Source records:

※ ※ ※

-- ==== Sys2Proof/Tests/Slice0.lean ====
section
/-! SUPPORT. Tests of the model: the WellFormed smoke, a word of every row of 30_encoding R95 written out
from its encoding, one-step tests taken from 95_test_vectors.md, and for every statement that has
hypotheses a witness that meets them. Every expected value comes from the spec, none from the model. -/

namespace Sys2Proof.Tests

open Sys2Proof Sys2Proof.Machine Sys2Proof.Claims

/-! ## Helpers -/

/-- The default machine after reset with bytes loaded at `a` and IP there. -/
def at' (a : Nat) (bytes : List Byte) : State :=
  { State.reset with pc := a, mem := Memory.load 256 [] a bytes }

/-- The default machine launched with a program at 0. -/
def prog (bytes : List Byte) : State :=
  at' 0 bytes

/-- The machine with the four registers set. -/
def withRegs (s : State) (a b c d : Byte) : State :=
  { s with regs := { a := a, b := b, c := c, d := d } }

/-- The machine with one more byte loaded. -/
def withByte (s : State) (a : Nat) (v : Byte) : State :=
  { s with mem := Memory.load s.config.memSize s.mem a [v] }

/-- The machine with another number of cells. -/
def withSize (s : State) (n : Nat) : State :=
  { s with config := { s.config with memSize := n } }

/-- The machine under MOD256. -/
def withMod256 (s : State) : State :=
  { s with config := { s.config with negWrap := .mod256 } }

/-- A step gives a next state of which `p` holds. -/
def gives (s : State) (p : State → Bool) : Bool :=
  match step s with
  | .next t => p t
  | _ => false

/-- The next state, or the state itself where there is none. -/
def after (s : State) : State :=
  match step s with
  | .next t => t
  | _ => s

/-- A step faults with the record `f`, and keeps pc, sp and all registers (R314). -/
def faults (s : State) (f : FaultRecord) : Bool :=
  gives s fun t => t.status = .faulted && t.faultInfo = some f && t.pc = s.pc && t.sp = s.sp &&
    t.regs = s.regs && t.mem = s.mem

/-- The default decoder reads exactly this instruction from these bytes. -/
def reads (bytes : List Byte) (i : Instr) : Bool :=
  match decode .default bytes with
  | .ok (j, []) => j = i
  | _ => false

/-! ## WellFormed smoke: an ill-formed term for each check (R84, R85, R97) -/

theorem test_wellFormed_accepts : (Instr.movRegToReg 3 3).wellFormed && (Instr.movNumToReg 3 255).wellFormed &&
    (Instr.incReg 3).wellFormed && (Instr.jmpAddr 255).wellFormed && Instr.stop.wellFormed = true := by
  decide

theorem test_wellFormed_refuses_destination_nibble : (Instr.addRegToReg 4 0).wellFormed = false := by
  decide

theorem test_wellFormed_refuses_source_nibble : (Instr.subRegFromReg 0 15).wellFormed = false := by
  decide

theorem test_wellFormed_refuses_destination_byte : (Instr.movAddrToReg 4 0).wellFormed = false := by
  decide

theorem test_wellFormed_refuses_sole_register : (Instr.popReg 255).wellFormed = false := by
  decide

/-! ## Every row's word, bit by bit from its rule's Encoding line -/

/-- R300. -/
theorem test_decode_stop : reads [0b00000000] .stop = true := by decide

/-- R200 to R203. -/
theorem test_decode_mov :
    reads [0b00000001, 0b00100001] (.movRegToReg 2 1) && reads [0b00000010, 0b00110000] (.movRegaddrToReg 3 0) &&
    reads [0b00000011, 0b00000010, 0b10000001] (.movNumToReg 2 0x81) &&
    reads [0b00000100, 0b00000001, 0b11101000] (.movAddrToReg 1 0xE8) = true := by decide

/-- R160 to R163. -/
theorem test_decode_add :
    reads [0b00000101, 0b00000001] (.addRegToReg 0 1) && reads [0b00000110, 0b00010010] (.addRegaddrToReg 1 2) &&
    reads [0b00000111, 0b00000000, 0b00001010] (.addNumToReg 0 10) &&
    reads [0b00001000, 0b00000001, 0b00010000] (.addAddrToReg 1 0x10) = true := by decide

/-- R165 to R168. -/
theorem test_decode_sub :
    reads [0b00001001, 0b00000001] (.subRegFromReg 0 1) && reads [0b00001010, 0b00100011] (.subRegaddrFromReg 2 3) &&
    reads [0b00001011, 0b00000000, 0b00000001] (.subNumFromReg 0 1) &&
    reads [0b00001100, 0b00000011, 0b10000000] (.subAddrFromReg 3 0x80) = true := by decide

/-- R170 to R173. -/
theorem test_decode_cmp :
    reads [0b00001101, 0b00000001] (.cmpRegWithReg 0 1) && reads [0b00001110, 0b01001111] (.cmpRegaddrWithReg 4 15) &&
    reads [0b00001111, 0b00000010, 0b00001010] (.cmpNumWithReg 2 10) &&
    reads [0b00010000, 0b00000001, 0b00000101] (.cmpAddrWithReg 1 5) = true := by decide

/-- R175, R176. -/
theorem test_decode_incDec :
    reads [0b00010001, 0b00000001] (.incReg 1) && reads [0b00010010, 0b11111111] (.decReg 255) = true := by
  decide

/-- R235 to R240. -/
theorem test_decode_jmp_jc_jnc :
    reads [0b00010011, 0b00000000] (.jmpReg 0) && reads [0b00010100, 0b10000000] (.jmpAddr 0x80) &&
    reads [0b00010101, 0b00000001] (.jcReg 1) && reads [0b00010110, 0b00110000] (.jcAddr 0x30) &&
    reads [0b00010111, 0b00000010] (.jncReg 2) && reads [0b00011000, 0b00000001] (.jncAddr 1) = true := by
  decide

/-- R241 to R244. -/
theorem test_decode_jz_jnz :
    reads [0b00011001, 0b00000011] (.jzReg 3) && reads [0b00011010, 0b01000000] (.jzAddr 0x40) &&
    reads [0b00011011, 0b00000000] (.jnzReg 0) && reads [0b00011100, 0b00000011] (.jnzAddr 3) = true := by
  decide
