-- ==== Sys2Proof/Tests/Slice0.lean ====
section
/-! SUPPORT. Tests: command words written out in the spec and what they decode to, one or two steps of each command with the
results of 95_test_vectors.md, and for each statement with hypotheses a concrete state and operands that meet them. -/

namespace Sys2Proof.Tests

open Sys2Proof Sys2Proof.Machine

/-- An idle engine with this register, whose host does this next. -/
def idle (words : Option Triple) (input : List HostEvent) : State :=
  { words := words, outgoing := [], input := input, delivered := [] }

/-- The state register and the offered beats a command leaves, if it answers a next state. -/
def after : Result → Option (Option Triple × List Beat)
  | .next t => some (t.words, t.outgoing)
  | .fault _ => none
  | .refused _ => none

/-- An engine still offering one beat. -/
def busy (words : Option Triple) (x : Beat) (input : List HostEvent) : State :=
  { words := words, outgoing := [x], input := input, delivered := [.status .ok] }

/-- The largest word, `M` of 95_test_vectors.md. -/
def m64 : Word := 0xffffffffffffffff#64

/-! ### Decoding: words printed in 30_encoding.md R46 and 95_test_vectors.md sections 2.7 and 2.8 -/

/-- Section 2.8, `INIT 0xdeadbeefcafef00d`. -/
theorem test_decode_init :
    decode 0x1deadbeefcafef00d00000000000000000000000000000000#196 = .init 0xdeadbeefcafef00d := by decide

/-- Section 2.8, the largest count and index. -/
theorem test_decode_initStream :
    decode 0x200000000000000057fffffffffffffff8000000000000000#196 =
      .initStream 5 0x7fffffffffffffff 0x8000000000000000 := by decide

/-- Section 2.8, with non-zero ignored fields. -/
theorem test_decode_next :
    decode 0x3000000000000000100000000000000020000000000000003#196 = .next := by decide

/-- Section 2.8, `NEXT_N 0xffffffffffffffff`. -/
theorem test_decode_nextN :
    decode 0x4ffffffffffffffff00000000000000000000000000000000#196 = .nextN 0xffffffffffffffff := by decide

/-- Section 2.8, `LOAD X, 0x1111111111111111, MX`. -/
theorem test_decode_load :
    decode 0x55050a1e1d03b643211111111111111118cb65486003d4ea7#196 =
      .load 0x5050a1e1d03b6432 0x1111111111111111 0x8cb65486003d4ea7 := by decide

/-- Section 2.8, `READ` with every ignored bit set. -/
theorem test_decode_read :
    decode 0x6ffffffffffffffffffffffffffffffffffffffffffffffff#196 = .read := by decide

/-- R37 and R40: each reserved opcode; `0x0`, `0x7`, `0x9` and `0xF` are printed in section 2.7. -/
theorem test_decode_reserved :
    decode 0x0000000000000000000000000000000000000000000000000#196 = .reserved0 ∧
    decode 0x7000000000000000500000000000000050000000000000005#196 = .reserved7 ∧
    decode 0x8000000000000000000000000000000000000000000000000#196 = .reserved8 ∧
    decode 0x9000000000000000100000000000000020000000000000003#196 = .reserved9 ∧
    decode 0xa000000000000000000000000000000000000000000000000#196 = .reservedA ∧
    decode 0xb000000000000000000000000000000000000000000000000#196 = .reservedB ∧
    decode 0xc000000000000000000000000000000000000000000000000#196 = .reservedC ∧
    decode 0xd000000000000000000000000000000000000000000000000#196 = .reservedD ∧
    decode 0xe000000000000000000000000000000000000000000000000#196 = .reservedE ∧
    decode 0xfffffffffffffffffffffffffffffffffffffffffffffffff#196 = .reservedF := by decide
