-- ==== Sys2Proof/Machine/Rom.lean ====
section
/-! DEFINITION. The two constant memories (10_state.md R17 to R19): `ALPHA`, written out from the table of
30_encoding.md R56 with the ASCII codes of R57, and `REV`, defined by the equation of R18 alone. -/

namespace Sys2Proof.Machine

/-- Values 0..15: `./ABCDEFGHIJKLMN`. -/
def alphaRow0 : List Byte :=
  [0x2E, 0x2F, 0x41, 0x42, 0x43, 0x44, 0x45, 0x46, 0x47, 0x48, 0x49, 0x4A, 0x4B, 0x4C, 0x4D, 0x4E]

/-- Values 16..31: `OPQRSTUVWXYZabcd`. -/
def alphaRow1 : List Byte :=
  [0x4F, 0x50, 0x51, 0x52, 0x53, 0x54, 0x55, 0x56, 0x57, 0x58, 0x59, 0x5A, 0x61, 0x62, 0x63, 0x64]

/-- Values 32..47: `efghijklmnopqrst`. -/
def alphaRow2 : List Byte :=
  [0x65, 0x66, 0x67, 0x68, 0x69, 0x6A, 0x6B, 0x6C, 0x6D, 0x6E, 0x6F, 0x70, 0x71, 0x72, 0x73, 0x74]

/-- Values 48..63: `uvwxyz0123456789`. -/
def alphaRow3 : List Byte :=
  [0x75, 0x76, 0x77, 0x78, 0x79, 0x7A, 0x30, 0x31, 0x32, 0x33, 0x34, 0x35, 0x36, 0x37, 0x38, 0x39]

/-- The ROM `ALPHA`: 64 entries of 8 bits (R17, R56). -/
def alphaRom : List Byte := alphaRow0 ++ alphaRow1 ++ alphaRow2 ++ alphaRow3

/-- `ALPHA[v]` (R7, R17). The default is never used: all 64 indices are populated (R42). -/
def alpha (v : Sym) : Byte := alphaRom.getD v.toNat 0

/-- `REV(c)` (R18): the v in 0..63 with `ALPHA[v] = c`, or none. -/
def rev (c : Byte) : Option Sym :=
  ((List.range 64).map (BitVec.ofNat 6)).find? fun v => alpha v == c

end Sys2Proof.Machine
end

※ ※ ※

▶ **TASK BRIEF**
Show all lines in the entries above where the string "hypotheses" appears.

▶ **YOUR RESPONSE**
hypotheses a witness that meets them. Every expected value comes from the spec, none from the model. -/
results of 95_test_vectors.md, and for each statement with hypotheses a concrete state and operands that meet them. -/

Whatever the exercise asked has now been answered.